While inspecting a model for stray reverse faces (which don’t have a problem in Sketchup, but cause flickering in Twinmotion), I made the back material bright red in order to see it better - and realized that I have a lot of… not sure how to describe it - reverse edges? Some parts of the model have a lot of bright red thin lines that flicker in and out of sight.

I see that both Material Tools and Cleanup3 have an option to “remove edge materials”, but I’m wondering if there are any downsides to this? Like, what effect does it have long-term on a complicated model? Any changes to the behavior of applied materials? Any issues with UV mapping?

I just want to know for my own enlightenment, as well as to avoid a situation where I apply a global change to the entire model, then make a bunch of other changes, and then realize - 500+ changes later - that something is foundationally messed up and I should not have done that.

Soo… to Remove All Edge Materials or not to Remove All Edge Materials?

To clarify: the red edges are NOT from “color material by axis”, I have that set to “All Same” (black).

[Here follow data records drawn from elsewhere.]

/-- The words of an instruction, from the encoding tables of R66-R100. A step that is no word has none. -/
def encode : Instr → List Word
  | .add h f => wSA h 0x00#8 f 0#15
  | .sub h f => wSA h 0x01#8 f 0#15
  | .mul h f => wSA h 0x02#8 f 0#15
  | .mulhs h f => wSA h 0x03#8 f 0#15
  | .mulhu h f => wSA h 0x04#8 f 0#15
  | .divs h f => wSA h 0x05#8 f 0#15
  | .divu h f => wSA h 0x06#8 f 0#15
  | .rems h f => wSA h 0x07#8 f 0#15
  | .remu h f => wSA h 0x08#8 f 0#15
  | .and h f => wSA h 0x09#8 f 0#15
  | .or h f => wSA h 0x0A#8 f 0#15
  | .xor h f => wSA h 0x0B#8 f 0#15
  | .andn h f => wSA h 0x0C#8 f 0#15
  | .orn h f => wSA h 0x0D#8 f 0#15
  | .shl h f => wSA h 0x0E#8 f 0#15
  | .shr h f => wSA h 0x0F#8 f 0#15
  | .sar h f => wSA h 0x10#8 f 0#15
  | .rol h f => wSA h 0x11#8 f 0#15
  | .ror h f => wSA h 0x12#8 f 0#15
  | .clz h f => wSA1 h 0x13#8 f 0#15
  | .ctz h f => wSA1 h 0x14#8 f 0#15
  | .popc h f => wSA1 h 0x15#8 f 0#15
  | .brev h f => wSA1 h 0x16#8 f 0#15
  | .mins h f => wSA h 0x17#8 f 0#15
  | .maxs h f => wSA h 0x18#8 f 0#15
  | .minu h f => wSA h 0x19#8 f 0#15
  | .maxu h f => wSA h 0x1A#8 f 0#15
  | .sext h f w => wSA1 h 0x1B#8 f (0#13 ++ encExtW w)
  | .zext h f w => wSA1 h 0x1C#8 f (0#13 ++ encExtW w)
  | .bfx h f l w1 => wSA1 h 0x1D#8 f (0#3 ++ l ++ w1)
  | .bfi h f l w1 => wSA h 0x1E#8 f (0#3 ++ l ++ w1)
  | .sel h f p => wSA h 0x1F#8 f (0#8 ++ encPOp p)
  | .mov h f => wSA1 h 0x20#8 f 0#15
  | .addImm h f => wSI h 0x40#8 f
  | .subImm h f => wSI h 0x41#8 f
  | .mulImm h f => wSI h 0x42#8 f
  | .andImm h f => wSI h 0x49#8 f
  | .orImm h f => wSI h 0x4A#8 f
  | .xorImm h f => wSI h 0x4B#8 f
  | .andnImm h f => wSI h 0x4C#8 f
  | .ornImm h f => wSI h 0x4D#8 f
  | .shlImm h f => wSI h 0x4E#8 f
  | .shrImm h f => wSI h 0x4F#8 f
  | .sarImm h f => wSI h 0x50#8 f
  | .rolImm h f => wSI h 0x51#8 f
  | .rorImm h f => wSI h 0x52#8 f
  | .minsImm h f => wSI h 0x57#8 f
  | .maxsImm h f => wSI h 0x58#8 f
  | .minuImm h f => wSI h 0x59#8 f
  | .maxuImm h f => wSI h 0x5A#8 f
  | .movi h d imm g => word h lS 0x60#8 (opsSI (encDst d) 0#7 (encPOp g) (encImm imm)) none imm.ext none
  | .fadd h t f rm => wSA h (fop t 0#4) f (0#12 ++ encRMode rm)
  | .fsub h t f rm => wSA h (fop t 1#4) f (0#12 ++ encRMode rm)
  | .fmul h t f rm => wSA h (fop t 2#4) f (0#12 ++ encRMode rm)
  | .ffma h t f c rm => wSA h (fop t 3#4) f (0#5 ++ encRMode rm ++ encSOp c)
  | .fdiv h t f rm => wSA h (fop t 4#4) f (0#12 ++ encRMode rm)
  | .fsqrt h t f rm => wSA1 h (fop t 5#4) f (0#12 ++ encRMode rm)
  | .fmin h t f => wSA h (fop t 6#4) f 0#15
  | .fmax h t f => wSA h (fop t 7#4) f 0#15
  | .fcmp h t pd a b g cc => word h lS (fop t 8#4) (opsSP pd (encSOp a) (encSOp b) (encPOp g) (encFCond cc)) none none none
  | .fcvt h t f rm x out => wSA1 h (fop t 9#4) f (0#8 ++ b1 out ++ encCvtT x ++ 0#1 ++ encRMode rm)
  | .cmp h f cc => word h lS 0xA0#8 (opsSP f.pd (encSOp f.a) (encSB f.b) (encPOp f.g) (encICond cc)) none f.b.ext none
  | .tst h f ne => word h lS 0xA1#8 (opsSP f.pd (encSOp f.a) (encSB f.b) (encPOp f.g) (0#3 ++ b1 ne)) none f.b.ext none
  | .pand h f => wPP h 0xA2#8 f
  | .por h f => wPP h 0xA3#8 f
  | .pxor h f => wPP h 0xA4#8 f
  | .pandn h f => wPP h 0xA5#8 f
  | .pget h d a g => word h lS 0xA6#8 (opsSA (encDst d) (encPOp a) 0#7 (encPOp g) 0#15) none none none
  | .pset h pd a g => word h lS 0xA7#8 (opsSP pd (encSOp a) 0#7 (encPOp g) 0#4) none none none
  | .br h g off => word h lS 0xB0#8 (opsSB (encPOp g) off) none none none
  | .callt h g off => word h lS 0xB1#8 (opsSB (encPOp g) off) none none none
  | .rett h g => word h lS 0xB2#8 (opsSB (encPOp g) 0#24) none none none
  | .loopb h g off => word h lS 0xB3#8 (opsSB (encPOp g) off) none none none
  | .lset h a dc lg g => word h lS 0xB4#8 (opsSI 0#6 (encSOp a) (encPOp g) (if lg then 0#22 else 0#6 ++ dc)) none (if lg then some (0#44 ++ dc) else none) none
  | .nop h g => wSX h 0xB5#8 0#6 0#7 (encPOp g) 0#15 none
  | .dset h d fl a g => word h lS 0xC0#8 (opsSD 0#6 d 0#4 (encSOp a) 0#7 (encPOp g) (encDFld fl ++ 0#2)) none none none
  | .dget h d e w g => word h lS 0xC1#8 (opsSD (encDst d) 0#4 e 0#7 0#7 (encPOp g) (0#4 ++ w)) none none none
  | .boxsub h d e a b co g => word h lS 0xC2#8 (opsSD 0#6 d e (encSOp a) (encSOp b) (encPOp g) 0#7) none none co
  | .boxdim h d e dim g => word h lS 0xC3#8 (opsSD (encDst d) 0#4 e 0#7 0#7 (encPOp g) (0#5 ++ dim)) none none none
  | .dadv h d a dim g => word h lS 0xC4#8 (opsSD 0#6 d 0#4 (encSOp a) 0#7 (encPOp g) (0#5 ++ dim)) none none none
  | .lds h d sl x y co g => word h lS 0xC8#8 (opsSM (encDst d) sl (encSC x) (encSC y) 0#7 (encPOp g) x.isImm y.isImm) none none co
  | .sts h sl x y c co g => word h lS 0xC9#8 (opsSM 0#6 sl (encSC x) (encSC y) (encSB c) (encPOp g) x.isImm y.isImm) none c.ext co
  | .cadd h sl x c co g => word h lS 0xCA#8 (opsSM 0#6 sl (encSC x) 0#7 (encSB c) (encPOp g) x.isImm false) none c.ext co
  | .crd h d sl x co g => word h lS 0xCB#8 (opsSM (encDst d) sl (encSC x) 0#7 0#7 (encPOp g) x.isImm false) none none co
  | .fmtq h a g => wSX h 0xCC#8 0#6 (encSB a) (encPOp g) 0#15 a.ext
  | .sync h => wSX h 0xD0#8 0#6 0#7 0#7 0#15 none
  | .segend h sg len => [primary h.idle lS 0xD1#8 2#2 0#42, sg, 0#32 ++ len]
  | .waitge h sl ix a => wSX h 0xD2#8 0#6 (encSB a) 0#7 (sl ++ ix ++ 0#3) a.ext
  | .pcommit h => wSX h 0xD3#8 0#6 0#7 0#7 0#15 none
  | .pcancel h => wSX h 0xD4#8 0#6 0#7 0#7 0#15 none
  | .realign h f => wSX h 0xD5#8 0#6 0#7 0#7 (0#3 ++ f) none
  | .arg h x d mode mg g => word h lS 0xD8#8 (opsST x d (encAMode mode) (encMerge mg) 0#7 0#7 (encPOp g) 0#7) none none none
  | .spawn h i g => word h lS 0xD9#8 (opsST 0#4 0#4 0#3 0#3 (encTIdx i) 0#7 (encPOp g) (b1 i.ai ++ 0#6)) none i.ext none
  | .gspawn h i n1 g => word h lS 0xDA#8 (opsST 0#4 0#4 0#3 0#3 (encTIdx i) 0#7 (encPOp g) (b1 i.ai ++ 0#3 ++ n1)) none i.ext none
  | .cont h off g => word h lS 0xDB#8 (0#4 ++ off ++ encPOp g ++ 0#7) none none none
  | .tend h g => word h lS 0xDC#8 (opsST 0#4 0#4 0#3 0#3 0#7 0#7 (encPOp g) 0#7) none none none
  | .tfail h a g => word h lS 0xDD#8 (opsST 0#4 0#4 0#3 0#3 (encSB a) 0#7 (encPOp g) 0#7) none a.ext none
  | .lblget h f => wSX h 0xE0#8 (encDst f.d) (encSOp f.a) (encPOp f.g) 0#15 none
  | .lblraise h mk g => wSX h 0xE1#8 0#6 0#7 (encPOp g) (0#7 ++ mk) none
  | .sysrd h d n g => wSX h 0xE2#8 (encDst d) 0#7 (encPOp g) (0#7 ++ n) none
  | .syswr h n a g => wSX h 0xE3#8 0#6 (encSB a) (encPOp g) (0#7 ++ n) a.ext
  | .trap h code g => wSX h 0xE4#8 0#6 0#7 (encPOp g) (0#7 ++ code) none
  | .bkpt h g => wSX h 0xE5#8 0#6 0#7 (encPOp g) 0#15 none
  | .fence h sc g => wSX h 0xE6#8 0#6 0#7 (encPOp g) (0#12 ++ encScope sc) none
  | .vadd h t f md => wVA2 h 0#6 (encVF t) f 0#10 md
  | .vsub h t f md => wVA2 h 1#6 (encVF t) f 0#10 md
  | .vmul h t f md => wVA2 h 2#6 (encVF t) f 0#10 md
  | .vfma h t f md => wVA3 h 3#6 (encVF t) f md
  | .vmin h t f md => wVA2 h 4#6 (encVF t) f 0#10 md
  | .vmax h t f md => wVA2 h 5#6 (encVF t) f 0#10 md
  | .vcmp h t f cc md => wVCm h 6#6 (encVF t) f (encFCond cc) md
  | .vrcp h t f md => wVA1 h 7#6 (encVF t) f 0#10 0#10 md
  | .vrsq h t f md => wVA1 h 8#6 (encVF t) f 0#10 0#10 md
  | .vsqrt h t f md => wVA1 h 9#6 (encVF t) f 0#10 0#10 md
  | .vdiv h t f md => wVA2 h 10#6 (encVF t) f 0#10 md
  | .vexp2 h t f md => wVA1 h 11#6 (encVF t) f 0#10 0#10 md
  | .vlog2 h t f md => wVA1 h 12#6 (encVF t) f 0#10 0#10 md
  | .vtanh h t f md => wVA1 h 13#6 (encVF t) f 0#10 0#10 md
  | .vsigm h t f md => wVA1 h 14#6 (encVF t) f 0#10 0#10 md
  | .vredsum h t dest a mk md => wVA1 h 15#6 (encVF t) ⟨dest, a, mk, false⟩ 0#10 0#10 md
  | .vredmax h t dest a mk md => wVA1 h 16#6 (encVF t) ⟨dest, a, mk, false⟩ 0#10 0#10 md
  | .vredmin h t dest a mk md => wVA1 h 17#6 (encVF t) ⟨dest, a, mk, false⟩ 0#10 0#10 md
  | .vredamax h t dest a mk md => wVA1 h 18#6 (encVF t) ⟨dest, a, mk, false⟩ 0#10 0#10 md
  | .vscan h t f md => wVA1 h 19#6 (encVF t) f 0#10 0#10 md
  | .viadd h t f md => wVA2 h 24#6 (encVI t) f 0#10 md
  | .visub h t f md => wVA2 h 25#6 (encVI t) f 0#10 md
  | .vimul h t f md => wVA2 h 26#6 (encVI t) f 0#10 md
  | .vimulh h t f u md => wVA2 h 27#6 (encVI t) f (0#9 ++ b1 u) md
  | .vimad h t f md => wVA3 h 28#6 (encVI t) f md
  | .vimin h t f u md => wVA2 h 29#6 (encVI t) f (0#9 ++ b1 u) md
  | .vimax h t f u md => wVA2 h 30#6 (encVI t) f (0#9 ++ b1 u) md
  | .vand h t f => wVA2 h 31#6 (encVI t) f 0#10 none
  | .vor h t f => wVA2 h 32#6 (encVI t) f 0#10 none
  | .vxor h t f => wVA2 h 33#6 (encVI t) f 0#10 none
  | .vandn h t f => wVA2 h 34#6 (encVI t) f 0#10 none
  | .vnot h t f => wVA1 h 35#6 (encVI t) f 0#10 0#10 none
  | .vshl h t f => wVA2 h 36#6 (encVI t) f 0#10 none
  | .vshr h t f => wVA2 h 37#6 (encVI t) f 0#10 none
  | .vsar h t f => wVA2 h 38#6 (encVI t) f 0#10 none
  | .vicmp h t f cc md => wVCm h 39#6 (encVI t) f (encICond cc) md
  | .vpopc h t f => wVA1 h 40#6 (encVI t) f 0#10 0#10 none
  | .vclz h t f => wVA1 h 41#6 (encVI t) f 0#10 0#10 none
  | .vsel h w dest a b mk => wVA2 h 42#6 (encVW w) ⟨dest, a, b, mk, false⟩ 0#10 none
  | .vmov h w f => wVA1 h 43#6 (encVW w) f 0#10 0#10 none
  | .vbcast h w f b => wVA1 h 44#6 (encVW w) f (encBc b) 0#10 none
  | .viota h w dest a b mk z => word h lV (vop 45#6 (encVW w)) (opsVA dest (encBc a) (encBc b) 0#10 mk z) none none none
  | .vperm h w f => wVA2 h 46#6 (encVW w) f 0#10 none
  | .vrotl h w f b => wVA1 h 47#6 (encVW w) f (encBc b) 0#10 none
  | .vzip h w dest a n1 mk z => wVA1 h 48#6 (encVW w) ⟨dest, .row a, mk, z⟩ 0#10 (0#8 ++ n1) none
  | .vunzip h w dest a n1 mk z => wVA1 h 49#6 (encVW w) ⟨dest, .row a, mk, z⟩ 0#10 (0#8 ++ n1) none
  | .vcvt h dt st f sc nosat md => wVA1 h 52#6 0#2 f (match sc with | none => 0#10 | some b => encVOp b) (encETy dt ++ encETy st ++ b1 nosat ++ b1 sc.isSome) md
  | .vmand h d a b => word h lV (vop 53#6 0#2) (opsVA (0#5 ++ d) (0#7 ++ a) (0#7 ++ b) 0#10 0#3 false) none none none
  | .vmor h d a b => word h lV (vop 54#6 0#2) (opsVA (0#5 ++ d) (0#7 ++ a) (0#7 ++ b) 0#10 0#3 false) none none none
  | .vmxor h d a b => word h lV (vop 55#6 0#2) (opsVA (0#5 ++ d) (0#7 ++ a) (0#7 ++ b) 0#10 0#3 false) none none none
  | .vmnot h d a => word h lV (vop 56#6 0#2) (opsVA (0#5 ++ d) (0#7 ++ a) 0#10 0#10 0#3 false) none none none
  | .vmpop h dest a => word h lV (vop 57#6 0#2) (opsVA dest (0#7 ++ a) 0#10 0#10 0#3 false) none none none
  | .vld h w f adv z => wVM h 58#6 (encVW w) f adv (0#13 ++ b1 z)
  | .vst h w f adv => wVM h 59#6 (encVW w) f adv 0#14
  | .vgth h w f ix => wVM h 60#6 (encVW w) f false (encVIx ix ++ 0#4)
  | .vsct h w f ix => wVM h 61#6 (encVW w) f false (encVIx ix ++ 0#4)
  | .vwin h p s => word h lV (vop 62#6 0#2) ((p.getD 0#4) ++ (s.getD 0#4) ++ b1 p.isSome ++ b1 s.isSome ++ 0#32) none none none
  | .vmode h rm sd => word h lV (vop 63#6 0#2) ((match rm with | none => 0#3 | some r => encRMode r) ++ b1 rm.isSome ++ b1 sd.isSome ++ 0#3 ++ (match sd with | none => 0#10 | some b => encBc b) ++ 0#24) none none none
  | .mloadb h sl b x => wM h 0x00#8 (0#4 ++ b1 sl ++ b ++ x ++ 0#29)
  | .mma h t sl a x r o c z => wM h 0x01#8 (t ++ b1 sl ++ a ++ x ++ r ++ b1 o ++ b1 c ++ b1 z ++ 0#19)
  | .mzero h t => wM h 0x02#8 (t ++ 0#38)
  | .mcopy h d t => wM h 0x03#8 (d ++ 0#1 ++ t ++ 0#33)
  | .mchkv h t ka kr rr cr => wM h 0x04#8 (t ++ ka ++ kr ++ rr ++ cr ++ 0#12)
  | .mtype h t i => wM h 0x05#8 (t ++ 0#37 ++ b1 i)
  | .accrel h n => wM h 0x06#8 (n ++ 0#37)
  | .accwake h t => wM h 0x07#8 (t ++ 0#38)
  | .accgate h t r => wM h 0x08#8 (t ++ 0#37 ++ b1 r)
  | .cin h f => wCA h 0x00#8 f 0#4 false 0#14
  | .cout h f => wCA h 0x01#8 f 0#4 false 0#14
  | .coutNa h f => wCA h 0x01#8 f 0#4 true 0#14
  | .cfill h src cnt advs => wCA h 0x02#8 ⟨0#4, src, cnt, false, advs⟩ 0#4 false 0#14
  | .cslice h f n1 => wCA h 0x03#8 f (0#1 ++ n1) false 0#14
  | .rrot h dst src advd advs prev => wCA h 0x04#8 ⟨dst, src, none, advd, advs⟩ (0#3 ++ b1 prev) false 0#14
  | .csig h sl ix amt => wCA h 0x05#8 ⟨0#4, 0#4, some (sl, ix), false, false⟩ 0#4 false amt
  | .ratom h op wd tgt src cnt => wCA h 0x06#8 ⟨tgt, src, cnt, false, false⟩ (encAOp op) false (0#13 ++ b1 wd)
  | .cfence h sc => wCA h 0x07#8 ⟨0#4, 0#4, none, false, false⟩ (0#1 ++ encScope sc) false 0#14
  | .txload h src id => wCA h 0x08#8 ⟨0#4, src, none, false, false⟩ 0#4 false (0#6 ++ id)
  | .txrun h f id => wCA h 0x09#8 f 0#4 false (0#6 ++ id)
  | .xsend h src die ch advs => wCA h 0x0A#8 ⟨0#4, src, none, false, advs⟩ (0#1 ++ die) false (0#8 ++ ch)
  | .xrecv h dst die ch at_ advd => word h lC 0x0B#8 (opsCA dst 0#4 none (0#1 ++ die) advd false false (0#8 ++ ch)) none (some (0#28 ++ at_)) none
  | _ => []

These are railings generated by a dynamic component, so god only knows what their geometry formula is like.

look at your style. your backfaces are red. (edit : ok, reread your message, you know it’s red :smiley: )

this is the backfaces you’re seeing, bleeding through. it might be enhanced by hidden edges (normal edges will be on top of that bleed)

you can dismiss them so long as you’re exporting images with a more neutral style.

oh yeah, about your question, I’m not sure what’s the point of having materials on the edges except if you’re using a style where lines are material-coded.

it would probably shave a sliver of weight in your file.

@ateliernab has already said those are back face colors leaking through, not edge colors unless you have explicitly set edge coloring. Especially if the model is far from the origin, this is an occasional glitch in the graphics view, that again as he noted, is usually concealed by the default black edges. I don’t know of a fix.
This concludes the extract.